>>>>>

-- ==== Sys2Proof/Proofs/OpenAndArrival.lean ====
section
/-! SUPPORT. Words that change their own thread alone, said once, and what closing a run of registers or clearing its arrival bits does to
the open bits, the arrival bits and the rest of the thread. -/

namespace Sys2Proof.Machine

open Sys2Proof.Spec

/-! ## Words that change their own thread -/

section
variable {cls : Nat} {lv : LvRule} {s : State} {t : Thread} {c : Clause} {h : Hd} {bad : W → Option Bad} {f : W → Thread}

/-- With no lane that takes part, a word of one thread whose check passes only moves on (R208). -/
theorem runWord_own_idle (hi : Issues s t c) (hl : lv.ok t.level = true) (hb : bad (s.view t c h) = none) (hp : taking s t c h = 0) :
    runWord cls lv h s (fun w => checked (bad w) (w.acts (WRes.own w (f w)))) = .next (moved s t c h) := by
  have body : checked (bad (s.view t c h)) ((s.view t c h).acts (WRes.own (s.view t c h) (f (s.view t c h)))) = .done s.a [] := by
    rw [hb]; exact if_pos hp
  rw [runWord_done (issuer_some hi.cur hi.thread hi.clause) hl body, modThread_eq_setThread hi.thread (advance_uid t c h.size)]
  rfl

/-- With a lane that takes part, a word of one thread whose check passes makes its change and moves on. -/
theorem runWord_own_done (hi : Issues s t c) (hl : lv.ok t.level = true) (hb : bad (s.view t c h) = none) (hp : taking s t c h ≠ 0)
    (hu : (f (s.view t c h)).uid = t.uid) :
    runWord cls lv h s (fun w => checked (bad w) (w.acts (WRes.own w (f w)))) = .next (moved s (f (s.view t c h)) c h) := by
  have body : checked (bad (s.view t c h)) ((s.view t c h).acts (WRes.own (s.view t c h) (f (s.view t c h)))) =
      .done (s.a.setThread (f (s.view t c h))) [] := by
    rw [hb]; exact if_neg hp
  rw [runWord_done (issuer_some hi.cur hi.thread hi.clause) hl body, setThread_modThread s.a hu (advance_uid _ c h.size)]
  rfl

end

/-! ## The open bits of a run -/

/-- Taking a set bit's weight from a number clears that bit and no other. -/
theorem testBit_sub_two_pow {x r : Nat} (hx : x.testBit r = true) (j : Nat) :
    (x - 2 ^ r).testBit j = (x.testBit j && !decide (j = r)) := by
  obtain ⟨y, rfl⟩ := Nat.exists_eq_add_of_le (Nat.ge_two_pow_of_testBit hx)
  have hy : y.testBit r = false := by simpa [Nat.testBit_two_pow_add_eq] using hx
  rw [Nat.add_sub_cancel_left]
  rcases Nat.lt_trichotomy j r with hj | rfl | hj
  · rw [Nat.testBit_two_pow_add_gt hj, decide_eq_false (Nat.ne_of_lt hj), Bool.not_false, Bool.and_true]
  · rw [hy, decide_eq_true rfl, Bool.not_true, Bool.and_false]
  · have above : (2 ^ r + y) / 2 ^ (r + 1) = y / 2 ^ (r + 1) := by
      have even : y / 2 ^ r % 2 = 0 := by simpa [Nat.testBit_eq_decide_div_mod_eq] using hy
      rw [Nat.pow_succ, ← Nat.div_div_eq_div_mul, ← Nat.div_div_eq_div_mul, Nat.add_div_left y (Nat.two_pow_pos r)]
      omega
    obtain ⟨k, rfl⟩ := Nat.exists_eq_add_of_le' (Nat.succ_le_of_lt hj)
    rw [decide_eq_false (Nat.ne_of_gt hj), Bool.not_false, Bool.and_true, ← Nat.testBit_div_two_pow, ← Nat.testBit_div_two_pow,
      Nat.succ_eq_add_one, above]

theorem isOpen_eq_testBit (t : Thread) (r : Nat) : t.isOpen r = t.regs.openBits.testBit r := by
  rw [Nat.testBit_eq_decide_div_mod_eq]
  rfl

theorem isOpen_setOpen_false (t : Thread) (r q : Nat) : (t.setOpen r false).isOpen q = (t.isOpen q && !decide (q = r)) := by
  cases ho : t.isOpen r with
  | true =>
    have bits : (t.setOpen r false).regs.openBits = t.regs.openBits - 2 ^ r := by simp [Thread.setOpen, ho]
    rw [isOpen_eq_testBit] at ho
    rw [isOpen_eq_testBit, bits, testBit_sub_two_pow ho, ← isOpen_eq_testBit]
  | false =>
    have same : t.setOpen r false = t := by simp [Thread.setOpen, ho]
    rw [same]
    by_cases e : q = r
    · simp [e, ho]
    · simp [e]

theorem openRun_succ (t : Thread) (r n : Nat) (b : Bool) : t.openRun r (n + 1) b = (t.openRun r n b).setOpen (r + n) b := by
  simp [Thread.openRun, List.range_succ]

/-- Opening or closing a run changes the open bits alone. -/
theorem openRun_frame (t : Thread) (r n : Nat) (b : Bool) :
    { t.openRun r n b with regs := { (t.openRun r n b).regs with openBits := t.regs.openBits } } = t := by
  induction n with
  | zero => rfl
  | succ n ih => rw [openRun_succ]; exact ih

@[simp] theorem openRun_uid (t : Thread) (r n : Nat) (b : Bool) : (t.openRun r n b).uid = t.uid :=
  congrArg (·.uid) (openRun_frame t r n b)
@[simp] theorem openRun_regs_v (t : Thread) (r n : Nat) (b : Bool) : (t.openRun r n b).regs.v = t.regs.v :=
  congrArg (·.regs.v) (openRun_frame t r n b)

theorem isOpen_openRun_false (t : Thread) (r n q : Nat) :
    (t.openRun r n false).isOpen q = (t.isOpen q && !decide (r ≤ q ∧ q < r + n)) := by
  induction n with
  | zero =>
    have none : ¬ (r ≤ q ∧ q < r + 0) := by omega
    simp only [none, decide_false, Bool.not_false, Bool.and_true]
    rfl
  | succ n ih =>
    have grow : (r ≤ q ∧ q < r + (n + 1)) ↔ (r ≤ q ∧ q < r + n) ∨ q = r + n := by omega
    rw [openRun_succ, isOpen_setOpen_false, ih, decide_eq_decide.mpr grow, Bool.decide_or, Bool.not_or, Bool.and_assoc]

/-! ## The arrival bits of a run -/

/-- The thread after the arrival bits of a run of `n` registers have been cleared in the lanes of `m`. -/
def Thread.clearRun (t : Thread) (r n : Nat) (m : Lanes) : Thread := (List.range n).foldl (fun t i => t.clearArr (r + i) m) t

theorem clearRun_succ (t : Thread) (r n : Nat) (m : Lanes) : t.clearRun r (n + 1) m = (t.clearRun r n m).clearArr (r + n) m := by
  simp [Thread.clearRun, List.range_succ]

/-- Clearing the arrival bits of a run changes the arrival bits alone. -/
theorem clearRun_frame (t : Thread) (r n : Nat) (m : Lanes) :
    { t.clearRun r n m with regs := { (t.clearRun r n m).regs with clear := t.regs.clear } } = t := by
  induction n with
  | zero => rfl
  | succ n ih => rw [clearRun_succ]; exact ih

@[simp] theorem clearRun_uid (t : Thread) (r n : Nat) (m : Lanes) : (t.clearRun r n m).uid = t.uid :=
  congrArg (·.uid) (clearRun_frame t r n m)
@[simp] theorem clearRun_regs_v (t : Thread) (r n : Nat) (m : Lanes) : (t.clearRun r n m).regs.v = t.regs.v :=
  congrArg (·.regs.v) (clearRun_frame t r n m)

theorem arrived_clearArr (t : Thread) (r : Nat) (m : Lanes) (q : Nat) {l : Nat} (hl : l < 32) :
    ((t.clearArr r m).arrived q).getLsbD l = ((t.arrived q).getLsbD l && !(decide (q = r) && m.getLsbD l)) := by
  by_cases e : q = r
  · subst e; simp [Thread.arrived, Thread.clearArr, hl]
  · simp [Thread.arrived, Thread.clearArr, tgetD_tset_ne _ _ _ e, e]

theorem arrived_clearRun (t : Thread) (r n : Nat) (m : Lanes) (q : Nat) {l : Nat} (hl : l < 32) :
    ((t.clearRun r n m).arrived q).getLsbD l =
      ((t.arrived q).getLsbD l && !(decide (r ≤ q ∧ q < r + n) && m.getLsbD l)) := by
  induction n with
  | zero =>
    have none : ¬ (r ≤ q ∧ q < r + 0) := by omega
    simp only [none, decide_false, Bool.false_and, Bool.not_false, Bool.and_true]
    rfl
  | succ n ih =>
    have grow : (r ≤ q ∧ q < r + (n + 1)) ↔ (r ≤ q ∧ q < r + n) ∨ q = r + n := by omega
    rw [clearRun_succ, arrived_clearArr _ _ _ _ hl, ih, decide_eq_decide.mpr grow, Bool.decide_or, Bool.and_or_distrib_right,
      Bool.not_or, Bool.and_assoc]

end Sys2Proof.Machine
end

<<<<<

About this task:
Each line from the beginning of the listing up to the line where "open Sys2Proof.Spec" appears needs to be given again exactly; please add nothing else.

Solution for this problem:
-- ==== Sys2Proof/Proofs/OpenAndArrival.lean ====
section
/-! SUPPORT. Words that change their own thread alone, said once, and what closing a run of registers or clearing its arrival bits does to
the open bits, the arrival bits and the rest of the thread. -/

namespace Sys2Proof.Machine

open Sys2Proof.Spec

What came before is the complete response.